Michael Haneke’s films have gained both critical acclaim and a certain notoriety; listing Funny Games, The White Ribbon, and Hidden amongst his works, Haneke – it is fair to suggest – does not flinch from his subject nor does he pander to the viewer. In Amour we are pitted against our own attitudes towards death and old age, our assumptions and deepest fears laid out by two remarkably believable characters, framed by Haneke’s bleak, static minimalism. Indeed a lack of score or soundtrack during Amour adds a wave of existential terror to the often intrusively quiet claustrophobia experienced by both the viewer and the protagonists; as the lights of their lives, fatally entwined, begin to dim, so do our hopes that they may recover somehow.
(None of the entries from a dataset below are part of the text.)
-- ==== Sys2Proof/Syntax.lean ====
section
/-! DEFINITION. The operations of the bus decoder: one constructor per row of spec/opcode_table.json (R8). -/

namespace Sys2Proof

/-- An operation (R8). A frame operation carries the 16-bit frame value it is selected by, unless the value is
fixed (`fCue`, `fZero`); a host operation carries its arguments. -/
inductive Instr where
  /-- S.SHIFT (R111): the sampled logical bit. -/
  | sShift (bit : Bool)
  /-- S.COMPLETE (R112). -/
  | sComplete
  /-- S.DROP (R113). -/
  | sDrop
  /-- S.IDLE (R114). -/
  | sIdle
  /-- F.CUE (R121). -/
  | fCue
  /-- F.DIGIT.P1 (R130). -/
  | fDigitP1 (f : Frame)
  /-- F.DIGIT.P2 (R130). -/
  | fDigitP2 (f : Frame)
  /-- F.DIGIT.P3 (R130). -/
  | fDigitP3 (f : Frame)
  /-- F.DIGIT.P4 (R130). -/
  | fDigitP4 (f : Frame)
  /-- F.LED (R160). -/
  | fLed (f : Frame)
  /-- F.BTN.POWER (R171). -/
  | fBtnPower (f : Frame)
  /-- F.BTN.FILTER (R171). -/
  | fBtnFilter (f : Frame)
  /-- F.BTN.HEATER (R171). -/
  | fBtnHeater (f : Frame)
  /-- F.BTN.BUBBLE (R171). -/
  | fBtnBubble (f : Frame)
  /-- F.BTN.TEMP_UP (R171). -/
  | fBtnTempUp (f : Frame)
  /-- F.BTN.TEMP_DOWN (R171). -/
  | fBtnTempDown (f : Frame)
  /-- F.BTN.TEMP_UNIT (R171). -/
  | fBtnTempUnit (f : Frame)
  /-- F.BTN.JET (R171, `EXT9`). -/
  | fBtnJet (f : Frame)
  /-- F.BTN.DISINF (R171, `EXT9`). -/
  | fBtnDisinf (f : Frame)
  /-- F.BTN.NONE (R172). -/
  | fBtnNone (f : Frame)
  /-- F.ZERO (R122). -/
  | fZero
  /-- F.UNKNOWN (R123). -/
  | fUnknown (f : Frame)
  /-- H.PRESS (R177): button and count. -/
  | hPress (b : Button) (n : Count)
  /-- H.SET_POWER (R179). -/
  | hSetPower (req : Bool)
  /-- H.SET_FILTER (R180). -/
  | hSetFilter (req : Bool)
  /-- H.SET_BUBBLE (R181). -/
  | hSetBubble (req : Bool)
  /-- H.SET_HEATER (R182). -/
  | hSetHeater (req : Bool)
  /-- H.SET_JET (R183). -/
  | hSetJet (req : Bool)
  /-- H.SET_TEMP (R184): degrees Celsius. -/
  | hSetTemp (t : Int)
  /-- H.SET_DISINF (R185): hours. -/
  | hSetDisinf (h : Int)
  /-- H.LIVENESS (R210). -/
  | hLiveness
  /-- H.GET.ONLINE (R201). -/
  | hGetOnline
  /-- H.GET.FRAMES_TOTAL (R202). -/
  | hGetFramesTotal
  /-- H.GET.FRAMES_DROPPED (R202). -/
  | hGetFramesDropped
  /-- H.GET.POWER (R203). -/
  | hGetPower
  /-- H.GET.FILTER (R203). -/
  | hGetFilter
  /-- H.GET.BUBBLE (R203). -/
  | hGetBubble
  /-- H.GET.HEATER_ON (R203). -/
  | hGetHeaterOn
  /-- H.GET.HEATER_STANDBY (R203). -/
  | hGetHeaterStandby
  /-- H.GET.BUZZER (R203). -/
  | hGetBuzzer
  /-- H.GET.JET (R203). -/
  | hGetJet
  /-- H.GET.DISINF (R203). -/
  | hGetDisinf
  /-- H.GET.LED_RAW (R203). -/
  | hGetLedRaw
  /-- H.GET.ACTUAL_C (R204). -/
  | hGetActualC
  /-- H.GET.DESIRED_C (R205). -/
  | hGetDesiredC
  /-- H.GET.DURATION_H (R206). -/
  | hGetDurationH
  /-- H.GET.ERROR (R207). -/
  | hGetError
  deriving DecidableEq, Repr

/-- The operation F.DIGIT.Pk on a frame (R130). -/
def Instr.digit : Pos → Frame → Instr
  | .p1, f => .fDigitP1 f
  | .p2, f => .fDigitP2 f
  | .p3, f => .fDigitP3 f
  | .p4, f => .fDigitP4 f

/-- The operation F.BTN.<b> on a frame (R171). -/
def Instr.button : Button → Frame → Instr
  | .power, f => .fBtnPower f
  | .filter, f => .fBtnFilter f
  | .heater, f => .fBtnHeater f
  | .bubble, f => .fBtnBubble f
  | .tempUp, f => .fBtnTempUp f
  | .tempDown, f => .fBtnTempDown f
  | .tempUnit, f => .fBtnTempUnit f
  | .jet, f => .fBtnJet f
  | .disinf, f => .fBtnDisinf f

end Sys2Proof
end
The opening scenes of Amour see the elderly bourgeois couple of Anne (Emmanuelle Riva) & Georges (Jean-Louis Trintignant) attend a concert hosted by one of Anne’s prodigiously talented former students. In the narrative context, the concert is a fitting representation of a joyful time in their lives and of Anne’s immense success as a teacher, followed by the beginning of the deterioration of Anne’s mental and physical state – both crescendo and diminuendo in this instance are granted with a heavy sense of irony. Furthermore, we the audience can only see the reactions of the crowd whilst listening to the music being played – an appropriately mordant metaphor, given the unavoidable nature of the events that unfold before our own eyes as the film progresses. With Amour, it seems to be Haneke’s desire to explore a state of helplessness as experienced by the elderly and infirm, from the point of view of two people who have loved for a lifetime. On one hand, Anne, sufferer in a literal, physical sense, whilst Georges’ conflicts are often philosophical and seemingly moral; it is soon after the pivotal opening concert that Anne suffers a stroke, after which Georges decides to care for his ailing, dementia-suffering wife alone, faced with an increasingly bleak future and memories of happier times increasingly distant.
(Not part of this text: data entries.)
-- ==== Sys2Proof/Machine/Classifier.lean ====
section
/-! DEFINITION. The Frame Classifier (spec/41_classifier.md): operations F.CUE, F.ZERO, F.UNKNOWN, and the routing of a
completed frame to its operation. -/

namespace Sys2Proof.Machine

/-- F.CUE (R121): discarded. -/
def execFCue (s : State) : Result := .next s

/-- F.ZERO (R122): discarded. -/
def execFZero (s : State) : Result := .next s

/-- F.UNKNOWN (R123): discarded, not counted as dropped. -/
def execFUnknown (_f : Frame) (s : State) : Result := .next s

/-- `dispatch(f)` (R120, R125): the one operation the frame selects runs to its end. -/
def dispatch (f : Frame) (s : State) : Result :=
  match selectFrame s.cfg f with
  | .cue => execFCue s
  | .digit .p1 => execFDigitP1 f s
  | .digit .p2 => execFDigitP2 f s
  | .digit .p3 => execFDigitP3 f s
  | .digit .p4 => execFDigitP4 f s
  | .led => execFLed f s
  | .button .power => execFBtnPower f s
  | .button .filter => execFBtnFilter f s
  | .button .heater => execFBtnHeater f s
  | .button .bubble => execFBtnBubble f s
  | .button .tempUp => execFBtnTempUp f s
  | .button .tempDown => execFBtnTempDown f s
  | .button .tempUnit => execFBtnTempUnit f s
  | .button .jet => execFBtnJet f s
  | .button .disinf => execFBtnDisinf f s
  | .buttonNone => execFBtnNone f s
  | .zero => execFZero s
  | .unknown => execFUnknown f s

end Sys2Proof.Machine
end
The sense of fatalism and unstoppable tragedy led me to draw certain comparisons with Romeo and Juliet, and from the opening scenes to the very final moments, Haneke’s intent is to present Georges and Anne as a couple doomed early on but very much in love; a true love, intangible, beyond the pale. Trintignant’s own performance as a devoted and embattled husband is truly special; the interaction between the pair so utterly and endearingly natural, veering away from the forced chemistry and cheap lip service so often witnessed in Hollywood’s own tales of love. But, Haneke and his films live about a million miles away from Hollywood.

Amour is without question a masterpiece, the kind of magnum opus that makes you remember how incredible a medium cinema can be and why you love it; at the very same time, life as imagined through the lens of Michael Haneke is deeply troubling, heartwrenching and harrowing, demanding the full attention of its audience as well as a total emotional participation throughout. It is – however difficult to watch – a devastatingly essential piece of storytelling, landing a sequence of shocking, heartbreaking blows before an inevitable end; an engulfing and perfectly monstrous cinematic experience that once seen, can never be forgotten.